If we are going to discuss closed borders, then we need to consider two key points that are tied together. First, a closed border policy is completely antithetical to a liberal society. Intrinsic to a liberal society are freedoms and liberties that embolden the self-determination of its citizens. By closing borders, the state would function less like a liberal one and, potentially, more like a totalitarian state with many protectionist measures that forces compliance and uniformity. Second, a closed border system violates our freedom of movement and freedom of association. To be fair, restrictions can often at times be justified given the consequences of have large swaths of people flooding a country. However, the reasons often given for closing one’s borders often cloak a whole host of illiberal ideas. Here are some common arguments for closing our borders followed by a quick rebuttal:

“We need to maintain our distinctive culture.”

If you think so, then to maintain a liberal culture, you should also in principle be willing to censor certain points of view or forbid or ban certain religions. You might favor forced indoctrination into liberal ideas. Again, if that’s a good reason to close borders, why is it not also a good reason to censor certain ideas, ban certain forms of music, or ban certain religions? Why not mandate that people support and participate in certain cultural practices?

“We need to prevent domestic wages from falling.”

This has minimal credence based on the Migration Observatory which concluded: “Evidence to date suggests little effect on employment and unemployment of UK-born workers, but that wages for the low paid may be lowered as a result of migration, although again this effect is modest.” (Dr Martin Ruhs, Dr Carlos Vargas-Silva, The Migration Observatory at the University of Oxford). We may ought to be careful building a doctrine against open borders when the impact is “modest.”

Even so, this argument can still lead to a worse notion, for example, in forbidding women from entering jobs because of their effect on the wages for men. If domestic wages are the concerns, then the argument can be played out to highlight the economic impact between numerous groups and classes.

“Immigrants will eat up the welfare state.”

This is one argument that does lack empirical evidence. It also leaves out the vast population of (white) citizens who are unemployed and impoverished that eat a greater percentage from the welfare state. Furthermore, is this not also an argument for restricting births, or forbidding internal migration, or even requiring some people to give birth?

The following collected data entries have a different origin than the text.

/-- Settles O44: how an inventory starts, its phases and slots, its abort and its end. -/
theorem identityReader : Obligations.IdentityReader := by
  refine ⟨?starts, ?running, ?noAntenna, ?off, ?auto, ?checkFails, ?settles, ?field, ?settled, ?load, ?opens, ?isoEmpty, ?modeReply,
    ?modeEnd, ?done, ?abortEarly, ?abortSlot⟩
  case starts =>
    exact fun s i a p o hg hen hidle ha hsome hproto hp hants hprotos htags => congrArg Host.Outcome.next
      ((State.act_grants hg 0x0C02 _ true _).trans (State.tagCmd_starts hen hidle ha hsome hproto hp hants hprotos htags))
  case running =>
    exact fun s i a p o hg hen hrun =>
      congrArg Host.Outcome.next ((State.act_grants hg 0x0C02 _ true _).trans (State.tagCmd_running hen hrun))
  case noAntenna =>
    exact fun s i p o hg hen hidle =>
      congrArg Host.Outcome.next ((State.act_grants hg 0x0C02 _ true _).trans (State.tagCmd_noAntenna hen hidle))
  case off =>
    exact fun s i a p o hg hoff => congrArg Host.Outcome.next ((State.act_grants hg 0x0C02 _ true _).trans (if_pos hoff))
  case auto => exact fun s hen hperiod htags hidle => execTagAutoInventory_starts hen hperiod htags hidle
  case checkFails => exact fun s u r k hrun hphase hk hu => execReceiverCheckEnd_fails hrun hphase hk hu
  case settles =>
    intro s r a hrun hphase hgood hant hlong
    rw [execReceiverCheckEnd_passes hrun hphase hgood hant, if_pos hlong]
  case field =>
    intro s r a hrun hphase hgood hant hshort
    rw [execReceiverCheckEnd_passes hrun hphase hgood hant, if_neg (Nat.not_lt.mpr hshort)]
  case settled => exact fun s r hrun hphase hserved => execAntSettleEnd_field hrun hphase hserved
  case load => exact fun s r k hrun hphase hload => execAntennaLoadFault_fails hrun hphase hload
  case opens => exact fun s u r g hrun hphase hgood hg hu => execFieldSettleEnd_opens hrun hphase hgood hg hu
  case isoEmpty =>
    exact fun s u r g hrun hphase hproto hslot hu hfew hshort hgoes =>
      execTagSlot_isoEmpty hrun hphase hproto hslot hu hfew hshort hgoes
  case modeReply =>
    exact fun s u v r g b k l d hrun hphase hproto hlong hstore hslot hv hfew hshort hgoes =>
      execTagSlot_modeReply hrun hphase hproto hlong hstore hslot hv hfew hshort hgoes
  case modeEnd =>
    exact fun s u r g hrun hphase hproto hslot hu hgoes => execTagSlot_modeEnd hrun hphase hproto hslot hu hgoes
  case done => exact fun s r hrun hphase hserved htried => execTagInventoryDone_ends hrun hphase hserved htried
  case abortEarly =>
    exact fun s i r hg hrun hearly =>
      congrArg Host.Outcome.next ((State.act_grants hg 0x0C02 _ true _).trans (State.tagAbort_early hrun hearly))
  case abortSlot =>
    exact fun s i r hg hrun hbegan hphase =>
      congrArg Host.Outcome.next ((State.act_grants hg 0x0C02 _ true _).trans (State.tagAbort_slot hrun hbegan hphase))

end Sys2Proof.Machine
end

section
/-! SUPPORT.
Pin commits and GPIO (O45), frames of HIF-SPI (O46) and the command that a step runs (O1). -/

namespace Sys2Proof.Machine

/-! ### Commits (R830 to R833) -/

section commit
variable {s u : State} {b : Nat} (hu : u = s.put (R.PINb_COMMIT.ARMED b) 0)
include hu

/-- The first pin that may not be committed fails the commit with its reason. -/
theorem State.commitBay_fails {p : Nat}
    (hbad : (indices 128 (fun p => u.ownPin p == some b)).find? (fun p => u.pinReason b p != 0) = some p) : s.commitBay b =
      ((u.put (R.PINb_COMMIT_STAT.STATUS b) 3).put (R.PINb_COMMIT_STAT.RESULT b) (u.pinReason b p)).put (R.PINb_COMMIT_STAT.PIN b) p := by
  subst hu
  change (indices 128 (fun p => s.ownPin p == some b)).find? (fun p => (s.put (R.PINb_COMMIT.ARMED b) 0).pinReason b p != 0) = some p
    at hbad
  simp only [State.commitBay]
  split
  next q hq => rw [Option.some.inj (hq.symm.trans hbad)]
  next hnone => exact absurd (hnone.symm.trans hbad) (Option.some_ne_none p).symm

“Immigrants will cause crime.”

Isn’t this also an argument for eugenics or for internal migration restrictions? For instance, should Vermont ban young black men from moving there? If banning rap music reduced crime, would you favor that?

The Liberal Concept of Territorial Jurisdiction

A better argument that moves away from absolute closed borders is one that favors the state’s right to territorial jurisdiction. I contend that this is the best form of governance for immigration because it (1) helps with social order, (2) takes basic human rights into consideration, and (3) ensures the security of self-determination through democracy.

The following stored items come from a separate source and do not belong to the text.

/-- The operand bytes of an instruction, in memory order (30_encoding R200). -/
def Instr.operandBytes : Instr → List Byte
  | .ldaImm imm8 => [imm8]
  | .ldaZp a8 => [a8]
  | .ldaZpX a8 => [a8]
  | .ldaAbs lo8 hi8 => [lo8, hi8]
  | .ldaAbsX lo8 hi8 => [lo8, hi8]
  | .ldaAbsY lo8 hi8 => [lo8, hi8]
  | .ldaIndX p8 => [p8]
  | .ldaIndY p8 => [p8]
  | .ldxImm imm8 => [imm8]
  | .ldxZp a8 => [a8]
  | .ldxZpY a8 => [a8]
  | .ldxAbs lo8 hi8 => [lo8, hi8]
  | .ldxAbsY lo8 hi8 => [lo8, hi8]
  | .ldyImm imm8 => [imm8]
  | .ldyZp a8 => [a8]
  | .ldyZpX a8 => [a8]
  | .ldyAbs lo8 hi8 => [lo8, hi8]
  | .ldyAbsX lo8 hi8 => [lo8, hi8]
  | .staZp a8 => [a8]
  | .staZpX a8 => [a8]
  | .staAbs lo8 hi8 => [lo8, hi8]
  | .staAbsX lo8 hi8 => [lo8, hi8]
  | .staAbsY lo8 hi8 => [lo8, hi8]
  | .staIndX p8 => [p8]
  | .staIndY p8 => [p8]
  | .stxZp a8 => [a8]
  | .stxZpY a8 => [a8]
  | .stxAbs lo8 hi8 => [lo8, hi8]
  | .styZp a8 => [a8]
  | .styZpX a8 => [a8]
  | .styAbs lo8 hi8 => [lo8, hi8]
  | .tax => []
  | .tay => []
  | .txa => []
  | .tya => []
  | .tsx => []
  | .txs => []
  | .pha => []
  | .php => []
  | .pla => []
  | .plp => []
  | .adcImm imm8 => [imm8]
  | .adcZp a8 => [a8]
  | .adcZpX a8 => [a8]
  | .adcAbs lo8 hi8 => [lo8, hi8]
  | .adcAbsX lo8 hi8 => [lo8, hi8]
  | .adcAbsY lo8 hi8 => [lo8, hi8]
  | .adcIndX p8 => [p8]
  | .adcIndY p8 => [p8]
  | .sbcImm imm8 => [imm8]
  | .sbcZp a8 => [a8]
  | .sbcZpX a8 => [a8]
  | .sbcAbs lo8 hi8 => [lo8, hi8]
  | .sbcAbsX lo8 hi8 => [lo8, hi8]
  | .sbcAbsY lo8 hi8 => [lo8, hi8]
  | .sbcIndX p8 => [p8]
  | .sbcIndY p8 => [p8]
  | .andImm imm8 => [imm8]
  | .andZp a8 => [a8]
  | .andZpX a8 => [a8]
  | .andAbs lo8 hi8 => [lo8, hi8]
  | .andAbsX lo8 hi8 => [lo8, hi8]
  | .andAbsY lo8 hi8 => [lo8, hi8]
  | .andIndX p8 => [p8]
  | .andIndY p8 => [p8]
  | .oraImm imm8 => [imm8]
  | .oraZp a8 => [a8]
  | .oraZpX a8 => [a8]
  | .oraAbs lo8 hi8 => [lo8, hi8]
  | .oraAbsX lo8 hi8 => [lo8, hi8]
  | .oraAbsY lo8 hi8 => [lo8, hi8]
  | .oraIndX p8 => [p8]
  | .oraIndY p8 => [p8]
  | .eorImm imm8 => [imm8]
  | .eorZp a8 => [a8]
  | .eorZpX a8 => [a8]
  | .eorAbs lo8 hi8 => [lo8, hi8]
  | .eorAbsX lo8 hi8 => [lo8, hi8]
  | .eorAbsY lo8 hi8 => [lo8, hi8]
  | .eorIndX p8 => [p8]
  | .eorIndY p8 => [p8]
  | .bitZp a8 => [a8]
  | .bitAbs lo8 hi8 => [lo8, hi8]
  | .cmpImm imm8 => [imm8]
  | .cmpZp a8 => [a8]
  | .cmpZpX a8 => [a8]
  | .cmpAbs lo8 hi8 => [lo8, hi8]
  | .cmpAbsX lo8 hi8 => [lo8, hi8]
  | .cmpAbsY lo8 hi8 => [lo8, hi8]
  | .cmpIndX p8 => [p8]
  | .cmpIndY p8 => [p8]
  | .cpxImm imm8 => [imm8]
  | .cpxZp a8 => [a8]
  | .cpxAbs lo8 hi8 => [lo8, hi8]
  | .cpyImm imm8 => [imm8]
  | .cpyZp a8 => [a8]
  | .cpyAbs lo8 hi8 => [lo8, hi8]
  | .incZp a8 => [a8]
  | .incZpX a8 => [a8]
  | .incAbs lo8 hi8 => [lo8, hi8]
  | .incAbsX lo8 hi8 => [lo8, hi8]
  | .decZp a8 => [a8]
  | .decZpX a8 => [a8]
  | .decAbs lo8 hi8 => [lo8, hi8]
  | .decAbsX lo8 hi8 => [lo8, hi8]
  | .inx => []
  | .iny => []
  | .dex => []
  | .dey => []
  | .aslAcc => []
  | .aslZp a8 => [a8]
  | .aslZpX a8 => [a8]
  | .aslAbs lo8 hi8 => [lo8, hi8]
  | .aslAbsX lo8 hi8 => [lo8, hi8]
  | .lsrAcc => []
  | .lsrZp a8 => [a8]
  | .lsrZpX a8 => [a8]
  | .lsrAbs lo8 hi8 => [lo8, hi8]
  | .lsrAbsX lo8 hi8 => [lo8, hi8]
  | .rolAcc => []
  | .rolZp a8 => [a8]
  | .rolZpX a8 => [a8]
  | .rolAbs lo8 hi8 => [lo8, hi8]
  | .rolAbsX lo8 hi8 => [lo8, hi8]
  | .rorAcc => []
  | .rorZp a8 => [a8]
  | .rorZpX a8 => [a8]
  | .rorAbs lo8 hi8 => [lo8, hi8]
  | .rorAbsX lo8 hi8 => [lo8, hi8]
  | .jmpAbs lo8 hi8 => [lo8, hi8]
  | .jmpInd lo8 hi8 => [lo8, hi8]
  | .jsr lo8 hi8 => [lo8, hi8]
  | .rts => []
  | .bcc off8 => [off8]
  | .bcs off8 => [off8]
  | .beq off8 => [off8]
  | .bne off8 => [off8]
  | .bmi off8 => [off8]
  | .bpl off8 => [off8]
  | .bvc off8 => [off8]
  | .bvs off8 => [off8]
  | .brk padding => [padding]
  | .rti => []
  | .nop => []
  | .clc => []
  | .sec => []
  | .cli => []
  | .sei => []
  | .cld => []
  | .sed => []
  | .clv => []

/-- The bytes of an instruction (30_encoding R200). -/
def encode (i : Instr) : List Byte := i.opcode :: i.operandBytes

/-- The addressing mode of an instruction (the **Encoding** lines of R300 to R396). -/
def Instr.mode : Instr → AddrMode
  | .ldaImm _ => .imm
  | .ldaZp _ => .zp
  | .ldaZpX _ => .zpx
  | .ldaAbs _ _ => .abs
  | .ldaAbsX _ _ => .absx
  | .ldaAbsY _ _ => .absy
  | .ldaIndX _ => .indx
  | .ldaIndY _ => .indy
  | .ldxImm _ => .imm
  | .ldxZp _ => .zp
  | .ldxZpY _ => .zpy
  | .ldxAbs _ _ => .abs
  | .ldxAbsY _ _ => .absy
  | .ldyImm _ => .imm
  | .ldyZp _ => .zp
  | .ldyZpX _ => .zpx
  | .ldyAbs _ _ => .abs
  | .ldyAbsX _ _ => .absx
  | .staZp _ => .zp
  | .staZpX _ => .zpx
  | .staAbs _ _ => .abs
  | .staAbsX _ _ => .absx
  | .staAbsY _ _ => .absy
  | .staIndX _ => .indx
  | .staIndY _ => .indy
  | .stxZp _ => .zp
  | .stxZpY _ => .zpy
  | .stxAbs _ _ => .abs
  | .styZp _ => .zp
  | .styZpX _ => .zpx
  | .styAbs _ _ => .abs
  | .tax => .imp
  | .tay => .imp
  | .txa => .imp
  | .tya => .imp
  | .tsx => .imp
  | .txs => .imp
  | .pha => .imp
  | .php => .imp
  | .pla => .imp
  | .plp => .imp
  | .adcImm _ => .imm
  | .adcZp _ => .zp
  | .adcZpX _ => .zpx
  | .adcAbs _ _ => .abs
  | .adcAbsX _ _ => .absx
  | .adcAbsY _ _ => .absy
  | .adcIndX _ => .indx
  | .adcIndY _ => .indy
  | .sbcImm _ => .imm
  | .sbcZp _ => .zp
  | .sbcZpX _ => .zpx
  | .sbcAbs _ _ => .abs
  | .sbcAbsX _ _ => .absx
  | .sbcAbsY _ _ => .absy
  | .sbcIndX _ => .indx
  | .sbcIndY _ => .indy
  | .andImm _ => .imm
  | .andZp _ => .zp
  | .andZpX _ => .zpx
  | .andAbs _ _ => .abs
  | .andAbsX _ _ => .absx
  | .andAbsY _ _ => .absy
  | .andIndX _ => .indx
  | .andIndY _ => .indy
  | .oraImm _ => .imm
  | .oraZp _ => .zp
  | .oraZpX _ => .zpx
  | .oraAbs _ _ => .abs
  | .oraAbsX _ _ => .absx
  | .oraAbsY _ _ => .absy
  | .oraIndX _ => .indx
  | .oraIndY _ => .indy
  | .eorImm _ => .imm
  | .eorZp _ => .zp
  | .eorZpX _ => .zpx
  | .eorAbs _ _ => .abs
  | .eorAbsX _ _ => .absx
  | .eorAbsY _ _ => .absy
  | .eorIndX _ => .indx
  | .eorIndY _ => .indy
  | .bitZp _ => .zp
  | .bitAbs _ _ => .abs
  | .cmpImm _ => .imm
  | .cmpZp _ => .zp
  | .cmpZpX _ => .zpx
  | .cmpAbs _ _ => .abs
  | .cmpAbsX _ _ => .absx
  | .cmpAbsY _ _ => .absy
  | .cmpIndX _ => .indx
  | .cmpIndY _ => .indy
  | .cpxImm _ => .imm
  | .cpxZp _ => .zp
  | .cpxAbs _ _ => .abs
  | .cpyImm _ => .imm
  | .cpyZp _ => .zp
  | .cpyAbs _ _ => .abs
  | .incZp _ => .zp
  | .incZpX _ => .zpx
  | .incAbs _ _ => .abs
  | .incAbsX _ _ => .absx
  | .decZp _ => .zp
  | .decZpX _ => .zpx
  | .decAbs _ _ => .abs
  | .decAbsX _ _ => .absx
  | .inx => .imp
  | .iny => .imp
  | .dex => .imp
  | .dey => .imp
  | .aslAcc => .acc
  | .aslZp _ => .zp
  | .aslZpX _ => .zpx
  | .aslAbs _ _ => .abs
  | .aslAbsX _ _ => .absx
  | .lsrAcc => .acc
  | .lsrZp _ => .zp
  | .lsrZpX _ => .zpx
  | .lsrAbs _ _ => .abs
  | .lsrAbsX _ _ => .absx
  | .rolAcc => .acc
  | .rolZp _ => .zp
  | .rolZpX _ => .zpx
  | .rolAbs _ _ => .abs
  | .rolAbsX _ _ => .absx
  | .rorAcc => .acc
  | .rorZp _ => .zp
  | .rorZpX _ => .zpx
  | .rorAbs _ _ => .abs
  | .rorAbsX _ _ => .absx
  | .jmpAbs _ _ => .abs
  | .jmpInd _ _ => .ind
  | .jsr _ _ => .abs
  | .rts => .imp
  | .bcc _ => .rel
  | .bcs _ => .rel
  | .beq _ => .rel
  | .bne _ => .rel
  | .bmi _ => .rel
  | .bpl _ => .rel
  | .bvc _ => .rel
  | .bvs _ => .rel
  | .brk _ => .imp
  | .rti => .imp
  | .nop => .imp
  | .clc => .imp
  | .sec => .imp
  | .cli => .imp
  | .sei => .imp
  | .cld => .imp
  | .sed => .imp
  | .clv => .imp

Before moving on, what do I mean by territorial jurisdiction? I mean having rights of jurisdiction over a given territory implies having the right to control the movement of people in and out of that territory, so that where a state can legitimately exercise jurisdiction it is also entitled to exclude immigrants if it so wishes. Territorial jurisdiction means the state possesses and exercises rights to make and enforce laws through a corpus of law that is applied uniformly to everyone. Having made clear that important distinction, I will now defend the three points above regarding why territorial jurisdiction works best.

First, territorial jurisdiction helps with securing social order through enfranchising the democratic process to all citizens as opposed to coercing individuals into submission. I will not speak any more about this point since I believe the democratic process is self-evidently better than coercion by the state. Second, territorial jurisdiction helps with consideration of basic human rights through a well-functioning legal system sets parameters of protection so that individuals can go about their lives without the threat of personal violence theft, and destitution. Third, territorial jurisdiction ensures the self-determination of its citizens by putting the power in the hands of the people rather than the state. A key feature to this point is that territorial jurisdiction gives it occupants representation from the state.

Closing borders may give inhabitants the feeling of security and protection, but ultimately it can potentially nourish totalitarian ideas. Liberalism, while only several hundred years old, provides us with a useful template to see how the expansion and extension of individual rights creates a diverse population with more opportunities to express their autonomy under a legal system that seeks to harness criminal behavior for the protection of its individuals. Territorial jurisdiction is thus intertwined with liberalism and acts as a lever to control population increases while keeping in mind social order, basic human rights, and the self-determination of its citizens.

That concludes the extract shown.